- TASK DESCRIPTION -
Go through the data line by line. Copy each one holding the string "bits".

- RECORDED DATA -
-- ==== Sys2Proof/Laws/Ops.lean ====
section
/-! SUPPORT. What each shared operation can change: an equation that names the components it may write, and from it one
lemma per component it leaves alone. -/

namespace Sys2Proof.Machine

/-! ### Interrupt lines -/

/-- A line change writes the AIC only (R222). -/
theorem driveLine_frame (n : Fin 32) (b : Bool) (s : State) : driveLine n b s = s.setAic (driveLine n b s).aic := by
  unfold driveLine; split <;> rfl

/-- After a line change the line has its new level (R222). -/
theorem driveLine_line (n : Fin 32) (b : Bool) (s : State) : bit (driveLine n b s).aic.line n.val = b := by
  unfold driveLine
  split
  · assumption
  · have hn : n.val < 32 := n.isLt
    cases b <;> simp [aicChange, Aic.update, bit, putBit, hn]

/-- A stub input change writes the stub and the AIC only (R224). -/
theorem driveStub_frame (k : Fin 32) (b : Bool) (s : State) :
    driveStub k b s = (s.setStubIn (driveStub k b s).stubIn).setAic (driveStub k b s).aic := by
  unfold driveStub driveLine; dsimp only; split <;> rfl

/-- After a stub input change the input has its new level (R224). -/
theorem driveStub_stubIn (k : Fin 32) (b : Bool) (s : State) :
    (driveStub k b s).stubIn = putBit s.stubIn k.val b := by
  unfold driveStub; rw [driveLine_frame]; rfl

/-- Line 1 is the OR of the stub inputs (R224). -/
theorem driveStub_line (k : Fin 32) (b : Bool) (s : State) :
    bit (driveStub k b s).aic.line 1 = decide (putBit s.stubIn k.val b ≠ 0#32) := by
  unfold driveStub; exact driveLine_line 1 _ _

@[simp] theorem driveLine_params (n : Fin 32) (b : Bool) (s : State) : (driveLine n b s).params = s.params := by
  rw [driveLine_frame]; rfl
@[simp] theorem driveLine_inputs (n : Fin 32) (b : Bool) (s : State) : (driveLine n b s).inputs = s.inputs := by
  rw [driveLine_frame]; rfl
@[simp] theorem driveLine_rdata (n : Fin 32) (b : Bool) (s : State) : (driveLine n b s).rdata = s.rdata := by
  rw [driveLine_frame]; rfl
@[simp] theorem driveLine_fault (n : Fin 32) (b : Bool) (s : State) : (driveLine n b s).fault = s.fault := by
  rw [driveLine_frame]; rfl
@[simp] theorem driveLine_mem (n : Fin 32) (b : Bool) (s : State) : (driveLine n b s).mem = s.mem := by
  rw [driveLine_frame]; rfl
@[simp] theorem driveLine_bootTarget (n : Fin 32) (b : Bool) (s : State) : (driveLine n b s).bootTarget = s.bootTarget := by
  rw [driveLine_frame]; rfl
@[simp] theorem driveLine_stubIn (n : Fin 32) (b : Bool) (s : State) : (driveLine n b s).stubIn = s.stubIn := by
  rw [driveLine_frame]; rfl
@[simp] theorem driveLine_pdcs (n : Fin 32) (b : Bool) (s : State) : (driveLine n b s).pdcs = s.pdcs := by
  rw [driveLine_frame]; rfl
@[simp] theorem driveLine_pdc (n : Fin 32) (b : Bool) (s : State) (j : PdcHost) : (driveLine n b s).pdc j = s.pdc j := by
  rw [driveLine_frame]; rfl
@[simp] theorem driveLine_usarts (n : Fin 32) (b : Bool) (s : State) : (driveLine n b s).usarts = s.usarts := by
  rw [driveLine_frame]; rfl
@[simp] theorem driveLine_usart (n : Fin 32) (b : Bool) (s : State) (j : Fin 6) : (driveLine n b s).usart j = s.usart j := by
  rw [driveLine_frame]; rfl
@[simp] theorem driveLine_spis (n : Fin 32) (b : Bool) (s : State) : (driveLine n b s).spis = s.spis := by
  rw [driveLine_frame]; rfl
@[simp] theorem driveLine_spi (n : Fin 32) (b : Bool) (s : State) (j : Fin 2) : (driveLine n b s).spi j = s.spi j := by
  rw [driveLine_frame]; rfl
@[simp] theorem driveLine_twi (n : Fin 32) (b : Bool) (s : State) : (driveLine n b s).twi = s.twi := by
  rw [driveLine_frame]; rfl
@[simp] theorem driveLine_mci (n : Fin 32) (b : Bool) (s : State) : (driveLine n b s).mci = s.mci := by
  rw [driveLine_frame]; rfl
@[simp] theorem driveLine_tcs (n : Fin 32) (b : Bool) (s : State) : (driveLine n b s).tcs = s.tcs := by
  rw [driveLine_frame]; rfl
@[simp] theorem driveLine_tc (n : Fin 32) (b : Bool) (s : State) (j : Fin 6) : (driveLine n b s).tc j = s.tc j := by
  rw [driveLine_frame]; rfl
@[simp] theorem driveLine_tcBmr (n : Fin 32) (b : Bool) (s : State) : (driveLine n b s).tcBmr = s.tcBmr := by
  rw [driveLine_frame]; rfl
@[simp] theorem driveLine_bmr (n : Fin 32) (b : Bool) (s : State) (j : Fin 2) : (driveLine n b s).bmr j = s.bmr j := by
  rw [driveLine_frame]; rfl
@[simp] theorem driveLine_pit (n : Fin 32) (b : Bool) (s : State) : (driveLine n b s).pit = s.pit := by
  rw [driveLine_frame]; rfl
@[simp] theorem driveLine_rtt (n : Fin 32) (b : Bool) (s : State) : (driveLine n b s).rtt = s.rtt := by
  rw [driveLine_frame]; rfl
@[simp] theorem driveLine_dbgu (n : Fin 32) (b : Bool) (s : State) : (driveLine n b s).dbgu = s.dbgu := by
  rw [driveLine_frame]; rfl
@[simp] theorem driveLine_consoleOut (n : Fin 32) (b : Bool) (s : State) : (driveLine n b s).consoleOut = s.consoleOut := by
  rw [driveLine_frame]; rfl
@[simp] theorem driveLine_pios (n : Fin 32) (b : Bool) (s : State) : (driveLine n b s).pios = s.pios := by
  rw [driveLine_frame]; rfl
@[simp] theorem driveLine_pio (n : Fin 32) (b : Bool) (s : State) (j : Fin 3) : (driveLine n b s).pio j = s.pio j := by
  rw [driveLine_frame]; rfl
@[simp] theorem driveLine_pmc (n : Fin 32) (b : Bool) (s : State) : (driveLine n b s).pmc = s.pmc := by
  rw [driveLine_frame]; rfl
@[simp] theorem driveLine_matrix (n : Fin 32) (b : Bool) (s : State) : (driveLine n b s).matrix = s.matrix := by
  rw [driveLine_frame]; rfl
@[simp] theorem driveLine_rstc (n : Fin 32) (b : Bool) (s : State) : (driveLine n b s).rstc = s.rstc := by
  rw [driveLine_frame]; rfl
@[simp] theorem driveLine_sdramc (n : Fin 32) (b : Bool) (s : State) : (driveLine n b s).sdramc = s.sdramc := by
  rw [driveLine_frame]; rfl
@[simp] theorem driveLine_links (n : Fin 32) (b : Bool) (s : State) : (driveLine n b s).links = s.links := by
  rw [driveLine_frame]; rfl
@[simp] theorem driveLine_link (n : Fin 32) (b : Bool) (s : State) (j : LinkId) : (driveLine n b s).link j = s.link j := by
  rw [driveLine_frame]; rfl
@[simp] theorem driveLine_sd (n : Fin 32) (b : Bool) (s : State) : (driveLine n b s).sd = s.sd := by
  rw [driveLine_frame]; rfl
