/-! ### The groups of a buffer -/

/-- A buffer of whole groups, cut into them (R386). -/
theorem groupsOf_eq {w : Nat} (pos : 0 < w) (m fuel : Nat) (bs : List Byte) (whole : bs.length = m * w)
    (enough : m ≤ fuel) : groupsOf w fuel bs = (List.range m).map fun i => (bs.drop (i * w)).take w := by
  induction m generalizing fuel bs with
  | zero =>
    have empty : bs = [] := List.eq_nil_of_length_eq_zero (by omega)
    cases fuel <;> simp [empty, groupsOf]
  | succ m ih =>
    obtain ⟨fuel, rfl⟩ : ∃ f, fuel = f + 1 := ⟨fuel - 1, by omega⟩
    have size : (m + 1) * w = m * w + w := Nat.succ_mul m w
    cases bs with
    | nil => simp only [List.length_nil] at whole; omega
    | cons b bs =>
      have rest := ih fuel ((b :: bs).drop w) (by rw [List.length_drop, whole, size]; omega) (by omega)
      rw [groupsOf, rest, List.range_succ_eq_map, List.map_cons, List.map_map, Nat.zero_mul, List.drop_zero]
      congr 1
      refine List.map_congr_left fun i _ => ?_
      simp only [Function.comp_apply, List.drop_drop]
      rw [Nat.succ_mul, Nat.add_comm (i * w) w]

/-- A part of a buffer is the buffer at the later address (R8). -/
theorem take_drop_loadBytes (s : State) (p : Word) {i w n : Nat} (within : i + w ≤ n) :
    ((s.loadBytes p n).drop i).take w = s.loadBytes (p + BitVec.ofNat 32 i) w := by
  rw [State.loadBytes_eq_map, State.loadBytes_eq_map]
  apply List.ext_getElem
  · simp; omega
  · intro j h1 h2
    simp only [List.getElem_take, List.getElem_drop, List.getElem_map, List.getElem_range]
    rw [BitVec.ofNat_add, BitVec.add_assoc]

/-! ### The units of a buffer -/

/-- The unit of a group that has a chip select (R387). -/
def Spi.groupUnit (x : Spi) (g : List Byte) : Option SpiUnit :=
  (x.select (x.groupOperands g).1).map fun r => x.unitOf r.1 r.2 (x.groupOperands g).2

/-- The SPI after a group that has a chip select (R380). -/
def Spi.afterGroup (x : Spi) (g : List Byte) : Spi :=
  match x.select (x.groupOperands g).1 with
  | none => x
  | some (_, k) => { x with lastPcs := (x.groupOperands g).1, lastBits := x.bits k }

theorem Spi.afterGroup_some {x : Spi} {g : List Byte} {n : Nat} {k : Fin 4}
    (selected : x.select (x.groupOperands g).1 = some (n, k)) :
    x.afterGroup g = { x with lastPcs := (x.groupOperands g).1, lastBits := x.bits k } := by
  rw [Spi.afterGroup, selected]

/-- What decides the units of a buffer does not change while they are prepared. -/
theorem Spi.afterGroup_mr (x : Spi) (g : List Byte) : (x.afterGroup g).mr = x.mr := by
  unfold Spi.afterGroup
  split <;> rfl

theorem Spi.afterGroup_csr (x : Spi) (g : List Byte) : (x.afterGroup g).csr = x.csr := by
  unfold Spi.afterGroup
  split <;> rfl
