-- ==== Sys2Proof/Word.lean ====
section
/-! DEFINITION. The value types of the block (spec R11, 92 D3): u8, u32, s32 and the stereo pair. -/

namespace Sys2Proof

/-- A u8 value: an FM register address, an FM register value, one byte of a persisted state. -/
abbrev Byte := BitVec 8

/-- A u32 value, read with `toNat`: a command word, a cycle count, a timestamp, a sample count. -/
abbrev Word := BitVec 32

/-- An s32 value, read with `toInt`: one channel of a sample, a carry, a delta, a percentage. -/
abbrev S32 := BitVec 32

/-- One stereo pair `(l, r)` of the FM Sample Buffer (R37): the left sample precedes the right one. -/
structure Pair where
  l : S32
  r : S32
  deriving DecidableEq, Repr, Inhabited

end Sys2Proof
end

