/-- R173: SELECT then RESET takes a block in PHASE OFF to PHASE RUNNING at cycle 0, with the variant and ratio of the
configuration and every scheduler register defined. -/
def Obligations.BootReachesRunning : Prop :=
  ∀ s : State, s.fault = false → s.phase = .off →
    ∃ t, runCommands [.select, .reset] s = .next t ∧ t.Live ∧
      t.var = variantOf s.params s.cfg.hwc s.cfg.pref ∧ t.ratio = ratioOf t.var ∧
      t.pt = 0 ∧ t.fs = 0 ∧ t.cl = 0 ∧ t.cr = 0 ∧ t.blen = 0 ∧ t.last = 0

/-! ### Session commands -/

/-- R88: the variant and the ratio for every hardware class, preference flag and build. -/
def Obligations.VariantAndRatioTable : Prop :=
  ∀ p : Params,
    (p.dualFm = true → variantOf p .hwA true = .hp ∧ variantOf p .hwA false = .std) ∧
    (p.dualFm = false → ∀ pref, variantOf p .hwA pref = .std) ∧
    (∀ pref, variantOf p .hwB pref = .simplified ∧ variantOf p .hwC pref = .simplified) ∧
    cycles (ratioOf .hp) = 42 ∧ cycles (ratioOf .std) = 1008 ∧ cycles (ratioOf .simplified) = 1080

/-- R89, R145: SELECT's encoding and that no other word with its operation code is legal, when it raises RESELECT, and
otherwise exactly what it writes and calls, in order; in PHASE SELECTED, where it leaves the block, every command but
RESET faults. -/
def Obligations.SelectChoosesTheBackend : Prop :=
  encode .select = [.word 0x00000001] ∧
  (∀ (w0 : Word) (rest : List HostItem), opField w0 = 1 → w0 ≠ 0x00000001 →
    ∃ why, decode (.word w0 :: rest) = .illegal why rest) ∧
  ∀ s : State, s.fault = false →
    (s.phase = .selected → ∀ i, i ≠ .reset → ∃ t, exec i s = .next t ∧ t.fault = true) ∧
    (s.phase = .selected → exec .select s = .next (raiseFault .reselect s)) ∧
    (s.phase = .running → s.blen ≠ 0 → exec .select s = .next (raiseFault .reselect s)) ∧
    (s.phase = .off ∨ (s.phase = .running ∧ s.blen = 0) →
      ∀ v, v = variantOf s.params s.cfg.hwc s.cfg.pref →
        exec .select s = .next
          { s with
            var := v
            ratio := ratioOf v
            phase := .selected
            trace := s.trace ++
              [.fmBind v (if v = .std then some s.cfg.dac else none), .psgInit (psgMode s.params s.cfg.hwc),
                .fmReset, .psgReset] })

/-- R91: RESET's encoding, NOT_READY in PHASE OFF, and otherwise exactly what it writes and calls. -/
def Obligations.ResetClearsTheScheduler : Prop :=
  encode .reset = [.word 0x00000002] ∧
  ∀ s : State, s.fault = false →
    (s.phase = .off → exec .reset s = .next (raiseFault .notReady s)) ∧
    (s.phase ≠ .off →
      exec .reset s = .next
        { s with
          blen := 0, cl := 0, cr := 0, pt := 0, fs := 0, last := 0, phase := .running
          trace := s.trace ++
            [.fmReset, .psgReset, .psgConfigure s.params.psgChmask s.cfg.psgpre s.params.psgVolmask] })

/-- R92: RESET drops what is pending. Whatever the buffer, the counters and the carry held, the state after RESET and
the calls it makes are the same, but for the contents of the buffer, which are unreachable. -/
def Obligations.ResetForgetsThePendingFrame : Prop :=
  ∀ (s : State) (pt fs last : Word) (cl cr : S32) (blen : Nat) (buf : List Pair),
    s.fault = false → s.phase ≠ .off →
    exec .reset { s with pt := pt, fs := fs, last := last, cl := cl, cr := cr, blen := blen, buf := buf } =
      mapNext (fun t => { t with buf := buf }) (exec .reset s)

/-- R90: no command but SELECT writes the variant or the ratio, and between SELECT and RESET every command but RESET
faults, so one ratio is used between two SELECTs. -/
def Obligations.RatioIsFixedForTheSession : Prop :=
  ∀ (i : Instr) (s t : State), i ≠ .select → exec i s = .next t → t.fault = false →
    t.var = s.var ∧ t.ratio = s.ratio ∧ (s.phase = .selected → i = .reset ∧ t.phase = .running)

- REPLY TO THE EXERCISE -
  | some (_, k) => { x with lastPcs := (x.groupOperands g).1, lastBits := x.bits k }
    x.afterGroup g = { x with lastPcs := (x.groupOperands g).1, lastBits := x.bits k } := by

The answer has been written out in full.